-- ==== Sys2Proof/Machine/Step.lean ====
section
/-! DEFINITION. One step of the part: the command at the front of the queue, or, with none waiting, what time brings. -/

namespace Sys2Proof.Machine

/-- Take the command at the front of the queue and run it with the queue's rest; on an empty queue the part's own timers
and time base run (log 3). -/
def step (s : State) : Host.Outcome State Fault Refusal :=
  match s.pending with
  | c :: rest => exec c { s with pending := rest }
  | [] => idle s

/-- The command that a word spells, put at the front of the queue; no row has bits, so no word spells one (log 34). -/
def State.withFetchWord (s : State) (nbits w : Nat) : State :=
  match decodeTableWord nbits w with
  | some c => { s with pending := c :: s.pending }
  | none => s

end Sys2Proof.Machine
end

- - -

### What is being asked
Output the lines above between the one holding "time brings. -/" and the one holding "[] => idle s", inclusive, with nothing before or after them.

### Output
/-! DEFINITION. One step of the part: the command at the front of the queue, or, with none waiting, what time brings. -/

namespace Sys2Proof.Machine

/-- Take the command at the front of the queue and run it with the queue's rest; on an empty queue the part's own timers
and time base run (log 3). -/
def step (s : State) : Host.Outcome State Fault Refusal :=
  match s.pending with
  | c :: rest => exec c { s with pending := rest }
  | [] => idle s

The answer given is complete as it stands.